Nicht nur in älteren symbolischen und allegorischen Darstellungen, auch in moderner und
aktueller Kunst erscheint das Tier als Träger menschlicher Eigenschaften, Ideale und
Stimmungen. Gezeigt werden zusätzlich zu den oben genannten Werke u.a. von Stephan
Balkenhol, Katharina Büche, (e.) Twin Gabriel, Valie Export/ Peter Weibel, Kirsten Geisler,
Paul Klee, Jochen Lempert, Paul McCarthy, Christiane Möbus, Sandra Munzel, Eadweard
Muybridge, Bruce Nauman, Albert Oehlen, Sigmar Polke, Rudolf Schwarzkogler, Diana
Thater, Marcus Weber, William Wegman und Wols.

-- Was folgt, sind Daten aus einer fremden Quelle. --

/-- The part of its launch's time account that a tick falls in now (R416): 0 FAULT, 1 IOWAIT, 2 EXEC, 3 QUEUE.
Log entry 26 (DESIGN CHOICE). -/
def State.partOf (s : State) (l : Launch) : Nat :=
  let mine := match s.sched.task with
    | some t => t.launch.lnid.toNat = l.lnid
    | none => false
  if (mine && s.mode = 2) || s.mem.pulls.any (fun p => p.vd = s.sys.vd && p.lnids.contains l.lnid) then 0
  else if s.eng.io.any fun r => r.accepted && r.lnid = l.lnid then 1
  else if mine || s.commandsOf l.lnid then 2
  else 3

/-- m ticks enter a launch's account. -/
def Launch.enter (l : Launch) (part m : Nat) : Launch :=
  { l with parts := match part, l.parts with
      | 0, (a, b, c, d) => (a + m, b, c, d)
      | 1, (a, b, c, d) => (a, b + m, c, d)
      | 2, (a, b, c, d) => (a, b, c + m, d)
      | _, (a, b, c, d) => (a, b, c, d + m) }

/-- m ticks begin in a part: the one under way is over and enters the account, and so does each that has ended meanwhile; the last is under
way (R416). -/
def Launch.account (l : Launch) (part m : Nat) : Launch :=
  match m with
  | 0 => l
  | k + 1 => { (l.enter l.cur 1).enter part k with cur := part }

/-- Timeouts stand still for n cycles (R422): waits are as far from their start as they were, a SLEEP from its target, and a pull from its. -/
def State.standStill (s : State) (n : Nat) : State :=
  let on : ParkedOn → ParkedOn
    | .line k t => .line k (t + n)
    | .timer t => .timer (t + n)
    | o => o
  let target : WaitOn → WaitOn
    | .sleep u => .sleep (wd (min (u.toNat + n) (2 ^ 64 - 1)))
    | o => o
  { s with
    core := { s.core with wait := s.core.wait.map fun (w : Wait) => { w with since := w.since + n, on := target w.on } }
    sched := { s.sched with parked := s.sched.parked.map fun (p : Parked) => { p with on := on p.on } }
    mem := { s.mem with pulls := s.mem.pulls.map fun (p : Pull) => { p with since := p.since + n } } }

/-- The cycles that a step takes (R3; log entry 3): it ends no later than the policing interval, whose end comes before what follows (R65,
R66). Log entry 3 (DESIGN CHOICE). -/
def State.stepCycles (s : State) : Nat :=
  let w := 2 ^ max 16 (min 24 (bits s.regs.cpquota 44 40))
  min (1 + Config.moreCycles s.ticks) (w - s.cyc % w)

/-- Time passes: one step and the cycles it takes (R3; log entry 3). TCLK and TBUDGET count the same cycles (R162); the accounts of the
live launches take the ticks that begin (R416). Log entry 3 (DESIGN CHOICE). Log entry 29 (DEDUCED). -/
def State.tick (s : State) : State :=
  let n := s.stepCycles
  let m := (s.cyc + n) / 64 - s.cyc / 64
  let s := { s with sched := { s.sched with launches := s.sched.launches.map fun (l : Launch) => l.account (s.partOf l) m } }
  let s := (if s.sys.halted then s.standStill n else s).sweepFor m
  let s := if s.sched.task.isSome then s.count 2 n else s
  let s := if s.counting then
      { s with regs := { s.regs with tclk := (s.regs.tclk + n) % 2 ^ 64, tbudget := s.regs.tbudget - n } }
    else s
  { s with ticks := s.ticks + 1, cyc := (s.cyc + n) % 2 ^ 64 }
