-- ==== Sys2Proof/Machine/Matrix.lean ====
section
/-! DEFINITION. The matrix unit's commands (R287 to R303): their issue, the immediate instructions, the grants of the arbiter, and the
events of the unit. The sequencer's commands, which enter the same queue, stand in Sequencer.lean. -/
namespace Sys2Proof.Machine

/-! ### Tokens and the unit's accesses (R289, R291) -/

/-- A token (R289): RESUME, KDONE, ROW, and bits [15:0]. Log entry 34 (DEDUCED). -/
def muToken (resume : Bool) (kdone row low : Nat) : Word :=
  wd (fld resume.toNat 63 + fld (kdone % 4096) 44 + fld (row % 64) 38 + low % 65536)

/-- Bits [15:0] of a token that reports a fault: LEVEL for PAGE and PROT only. Log entry 34 (DEDUCED). -/
def muFault (kind cause detail level : Nat) : Nat :=
  fld (if cause = cPAGE || cause = cPROT then level else 0) 14 + fld kind 12 + fld detail 8 + cause

/-- What stops the unit at an access: an absent page to wait for, or a fault as bits of the token with its address. -/
inductive MuStop where
  | absent (page : Nat)
  | bad (low va : Nat)
  deriving DecidableEq, Repr

/-- An engine's access as the unit reports it. -/
def muTry {α : Type} (kind : Nat) : Except EngFault α → Except MuStop α
  | .ok a => .ok a
  | .error (.fault c d l va) => .error (.bad (muFault kind c d l) (va.toNat % 2 ^ 56))
  | .error (.absent p) => .error (.absent p)

/-- A command's identity, through the matrix unit's TLB: for its stores too, since R26 names that TLB for the load pipes alone and no other for
them. Log entry 5 (DESIGN CHOICE). -/
def MuCmd.who (c : MuCmd) : Who := engineWho c.asid c.sup .mu

/-- The unit reads or writes memory for a command. -/
def State.muRead (s : State) (c : MuCmd) (kind : Nat) (va : Word) (n : Nat) : Except MuStop (List Byte × State) :=
  muTry kind (s.engineRead .mu c.id c.who va n c.nud)
def State.muWrite (s : State) (c : MuCmd) (va : Word) (bs : List Byte) : Except MuStop State :=
  muTry 3 (s.engineWrite .mu c.id c.who va bs c.nud)

/-! ### Issue (R287, R288, R290) -/

/-- The command of an instruction: what every kind of it notes. -/
def State.muCmd (s : State) (c : Ctx) (op : MuOp) (tile rm nud : Nat) (desc : List Word) : MuCmd :=
  { id := s.core.nextBind, op := op, tile := tile, rm := s.rmOf rm, nud := nud, desc := desc, site := c.pc, cbase := s.regs.cbase
    asid := s.regs.asid, sup := s.sup, mode := s.mode, lnid := s.regs.lnid, seed := s.regs.seed, thr := s.mu.thr }

/-- The progress a command starts from (R289). -/
def MuCmd.from (c : MuCmd) (old : Word) : MuCmd :=
  if bit old 63 then { c with r0 := bits old 43 38, k0 := bits old 55 44, fresh := false } else c

/-- A row's address is aligned: base, then base plus stride (R290). -/
def rowAligned (k : Kind) (base : Word) (stride n : Nat) : Res Unit := do
  aligned k base n
  need (stride % n = 0) cALIGN (memInfo k.code 3 2 (base + wd stride))

/-- Reserved bits are zero (R290). -/
def resvOk (b : Bool) (c : Ctx) : Res Unit := if b then .ok () else ill .resv c

/-- The operands of a command with a token: its old value and its n descriptor words, checked. -/
def State.muOperands (s : State) (c : Ctx) (tok : Name) (a : Run) (n : Nat) (check : List Word → Res Unit) (own : Res Unit := .ok ()) :
    Res (Word × List Word × State) := do
  s.prepare c [runOpr a n, .both tok] (do own; s.noOpt c)
  let (ws, s) := s.takeRun a.first n
  let (old, s) := s.take tok
  check ws
  .ok (old, ws, s)

/-- A queued command (R287, R288): it waits for a place, releases at cluster scope, binds T and enters the queue. -/
def State.enqueue (s : State) (tok : Name) (cmd : State → MuCmd) : Res State := do
  let t := s.phys tok.num
  s.unbound t
  if 2 ≤ s.mu.queue.length then .error (.wait .room)
  else do
    let s ← s.release 1
    let m := cmd s
    let s := s.bind [t] none 0 (some 1)
    .ok { s with mu := { s.mu with queue := s.mu.queue ++ [m] } }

Im Verlag der Buchhandlung Walther König, Köln, erscheint ein Katalogbuch, das alle Werke
der Ausstellung mit Abbildungen und Kurzbeschreibungen vorstellt. Essays und Texte von
Tilmann Allert, Johannes Bilstein, Diana Ebster, Fritz Emslander, Friedrich Kittler, Norbert
Sachser, Claudia Schmölders, Dirk Teuber, Matthias Winzen und Miriam Zerbel (ca. 200 Seiten,
zahlreiche Abb., in der Ausstellung € 19,50, im Buchhandel DM 48.-).